И тут я замечаю ещё две пары вопросительных глаз. Присматриваюсь: какие-то киндеры. Уж не этих ли мальчиков она тащила на Строгет, в Музей эротики? Точно, их. А у этих обормотов какая здесь роль? Её личного эскорта? Срочной джентельменской помощи в Дании? Поклонников её таланта и профессионального творчества по фальшивым документам под №№ 27/15, 322/42 и 088?

— Лен, поторопись, у меня очень мало времени.
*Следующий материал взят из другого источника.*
-- ==== Sys2Proof/Machine/Bringup.lean ====
section
/-!
DEFINITION. Power-up, reset and boot (R35, R38, R500 to R505, R545 to R556), ready reporting (R529 to R531), management
restarts (R521 to R523), and the loss of a die or of a package lane (R22, R23, R28).
-/

namespace Sys2Proof.Machine

def State.modSupply (s : State) (f : Supply → Supply) : State := { s with supply := f s.supply }
def State.modBoot (s : State) (f : Boot → Boot) : State := { s with boot := f s.boot }
def State.modHm (s : State) (f : Hm → Hm) : State := { s with hm := f s.hm }
def State.modHmAux (s : State) (f : HmAux → HmAux) : State := { s with hmAux := f s.hmAux }

/-! ## What reset leaves (R546; log entry 16) -/

/-- A map whose entries pass through `f`, in canonical form. -/
def Sparse.remake {β : Type} [DecidableEq β] (d : Nat → β) (f : Nat → β → β) (m : Sparse β) : Sparse β :=
  m.foldl (fun r e => Sparse.set d r e.1 (f e.1 e.2)) []

/-- A cluster after reset: the map of logical to physical clusters is as last recorded (R128); a cluster in test or
taking over was a spare before (R129). -/
def Cluster.afterReset (k : Nat) (c : Cluster) : Cluster :=
  { Cluster.dflt k with
    logical := c.logical,
    state := match c.state with
      | .testing => .spare
      | .filling => .spare
      | x => x }

/-- A spare hold device after reset: one that serves stays in service. -/
def HoldSpare.afterReset : HoldSpare → HoldSpare
  | .serving j => .serving j
  | .retired => .retired
  | _ => .idle

/-- The memories after reset: the repairs are restored (R321), the contents are not kept (log entry 4). -/
def Mem.afterReset (m : Mem) : Mem :=
  { Mem.zero with
    h16 := m.h16.afterReset, h17 := m.h17.afterReset, holdRetired := m.holdRetired, remaps := m.remaps,
    banks := m.banks, unserviceable := m.unserviceable, bonds := m.bonds }

def MemDieAux.afterReset (_ : Nat) (x : MemDieAux) : MemDieAux :=
  { MemDieAux.zero with poolFree := x.poolFree, rowsRepaired := x.rowsRepaired, banksRepaired := x.banksRepaired }

/-- A die's power state after reset: its user calibration, unless RESTORE_FACTORY erased it (R532, R533), and the cuts
of the pins that are low (R556). -/
def PtDie.afterReset (restore : Bool) (cutPin cutFlow : Nat) (_ : Nat) (x : PtDie) : PtDie :=
  let y := if restore then PtDie.zero
    else { PtDie.zero with trimMv := x.trimSaved, trimSaved := x.trimSaved, trimSteps := x.trimSteps }
  { y with cutPin := cutPin, cutFlow := cutFlow }

/-- Every die's, the unlisted ones too. -/
def State.ptAfterReset (s : State) : Sparse PtDie :=
  let cutPin := if s.supply.warnLow then Pt.zero.warnCut else 0
  let cutFlow := if s.supply.flowLow then floorCut else 0
  (List.range 8).foldl (fun m d => Sparse.set (fun _ => PtDie.zero) m d
    (PtDie.afterReset s.hmAux.restorePending cutPin cutFlow d (s.ptDie d))) []

/-- The protected storage after reset (R493); the SEC_ registers and the MACsec peers are cleared. -/
def Sec.afterReset (c : Sec) : Sec :=
  { c with busy := false, error := 0, cmdResult := 0, authFails := 0, mailbox := [], peers := [] }

/-- The reasons of HM_SERVICE that are latched: bits 0 to 5 and 11 (Table 15.9). -/
def latchedReasons : Word := 0x83F

/-- The HM_ registers after reset; the always-on counter goes on. -/
def Hm.afterReset (h : Hm) : Hm :=
  { Hm.zero with
    resetCause := h.resetCause, service := h.service &&& latchedReasons, aon := h.aon, aonFrac := h.aonFrac }

/-- What protected storage and the always-on logic keep of the rest (R522, R532, R533, R546). -/
def HmAux.afterReset (a : HmAux) : HmAux :=
  { HmAux.zero with
    userLayer := a.userLayer, watchdog := a.watchdog, jtag := a.jtag }

/-- What the drives hold of a partition: entries and snapshots. -/
def PartRun.afterReset (_ : Nat) (r : PartRun) : PartRun :=
  { PartRun.zero with log := { StepLog.zero with entries := r.log.entries, slots := r.log.slots } }

/-- Every die but the always-on logic is in reset. -/
def State.deviceReset (s : State) : State :=
  { State.reset with
    pending := s.pending, free := s.free, supply := { s.supply with snapPerst := false }, sec := s.sec.afterReset,
    ptDies := s.ptAfterReset, hm := s.hm.afterReset, hmAux := s.hmAux.afterReset,
    clusters := Sparse.remake Cluster.dflt Cluster.afterReset s.clusters, mem := s.mem.afterReset,
    memAux := Sparse.remake (fun _ => MemDieAux.zero) MemDieAux.afterReset s.memAux,
    runs := Sparse.remake (fun _ => PartRun.zero) PartRun.afterReset s.runs,
    jr := { Jr.zero with guestEntries := s.jr.guestEntries, guestImages := s.jr.guestImages }, pkg := s.pkg }

/-! ## HM_RESET_CAUSE (Table 15.8) -/

/-- A cause joins those of a reset in progress, or begins a new reset; an escalation stays with the first (R523). -/
def State.addCause (s : State) (w : Word) : State :=
  s.modHm (fun h => { h with resetCause := if s.boot.phase = .held then h.resetCause ||| w
                                           else (if s.hmAux.escalated then setBit w 2 else w) })

/-! ## The start of a boot (R38, R501, R546) -/

/-- The boot of Table 14.5 starts once PWR_GOOD_OUT and RESET_N are high and no loss of REFCLK_SYS holds the device; a
RETIRED device boots no firmware (R499). -/
def State.bootStart (s : State) : State :=
  if s.boot.phase ≠ .held ∨ !s.supply.powerGood ∨ !s.supply.resetN ∨ s.supply.clkHold ∨ s.dead 0 then s
  else
    let s := s.modHm (fun h => { h with time := 0, resetCause := putBit h.resetCause 3 s.supply.tripLatched })
    let s := s.modBoot (fun b => { b with phase := if s.sec.lifecycle = .retired then .stopped else .ring })
    s.raiseHm 0x000F none (wordLe 4 s.hm.resetCause)

/-! ## Power (R545, R548, R549, R555) -/

/-- INPUT_RISE_20V: the always-on rail comes up. -/
def State.alwaysOnRises (s : State) : State :=
  if s.supply.alwaysOn then s
  else
    let s := s.modSupply (fun p => { p with alwaysOn := true, armed := true, tripLatched := false })
    let s := s.modHmAux (fun a => { a with watchdog := 0 })
    s.modHm (fun h => { h with aon := 0, aonFrac := 0, resetCause := 1 })

/-- INPUT_RISE_39V: the input stage charges the bulk capacitance. -/
def State.stageCharges (s : State) : State :=
  if !s.supply.alwaysOn ∨ s.supply.stageClosed then s
  else s.modSupply (fun p => { p with stageClosed := true, bulkCharged := true })

/-- RAILS_IN_REGULATION: PWR_GOOD_OUT is released. -/
def State.railsUp (s : State) : State :=
  if !s.supply.alwaysOn ∨ !s.supply.stageClosed ∨ !s.supply.bulkCharged ∨ s.supply.powerGood then s
  else (s.modSupply (fun p => { p with powerGood := true })).bootStart

/-- BROWN_OUT: every rail but the always-on one is off. -/
def State.brownsOut (s : State) : State :=
  if !s.supply.powerGood then s
  else
    let s := s.addCause 0
    (s.modSupply (fun p => { p with powerGood := false, bulkCharged := false, stageClosed := false })).deviceReset

/-- INPUT_OVERVOLTAGE: the input stage opens. -/
def State.stageOpens (s : State) : State := s.modSupply (fun p => { p with stageClosed := false })

/-- INPUT_STAGE_CLOSE. -/
def State.stageCloses (s : State) : State :=
  if !s.supply.alwaysOn then s else s.modSupply (fun p => { p with stageClosed := true, bulkCharged := true })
К тому же, мы мешаем твоим коллегам слушать докладчиков и очень внимательно смотреть на сцену. — Фразу «очень внимательно смотреть на сцену» я выделяю голосом. Дети-сюрпризы, как по команде, отворачиваются. Поняв, что помощи больше ждать неоткуда, Ларионова поднимается. Заплетая ногу за ногу, ползёт вверх по лестнице, двигаясь к выходу. Я иду следом, как конвоир. Проходим все ряды. Откуда-то справа вылетает рука с визиткой.

— Алексей Михайлович, я… — подобострастно начинает Денис.

— Не сейчас.

Толкаю дверь, ведущую в холл. Лена оглядывается. Я перехватываю её за талию и направляю в дверной проём. Повесив буйную головушку, скорчившись, как муравей под бревном, Ларионова выползает в мраморный холл, залитый ярким светом. С надеждой уставилась на стенды, где примерно тридцать душ, попивая халявный датский кофеёк, разглядывает выставку достижений компании «Systems One». Косится на меня и начинает робко, бочком-бочком, продвигаться к стендам. Хватаю Ларионову за локоть и веду в противоположную сторону.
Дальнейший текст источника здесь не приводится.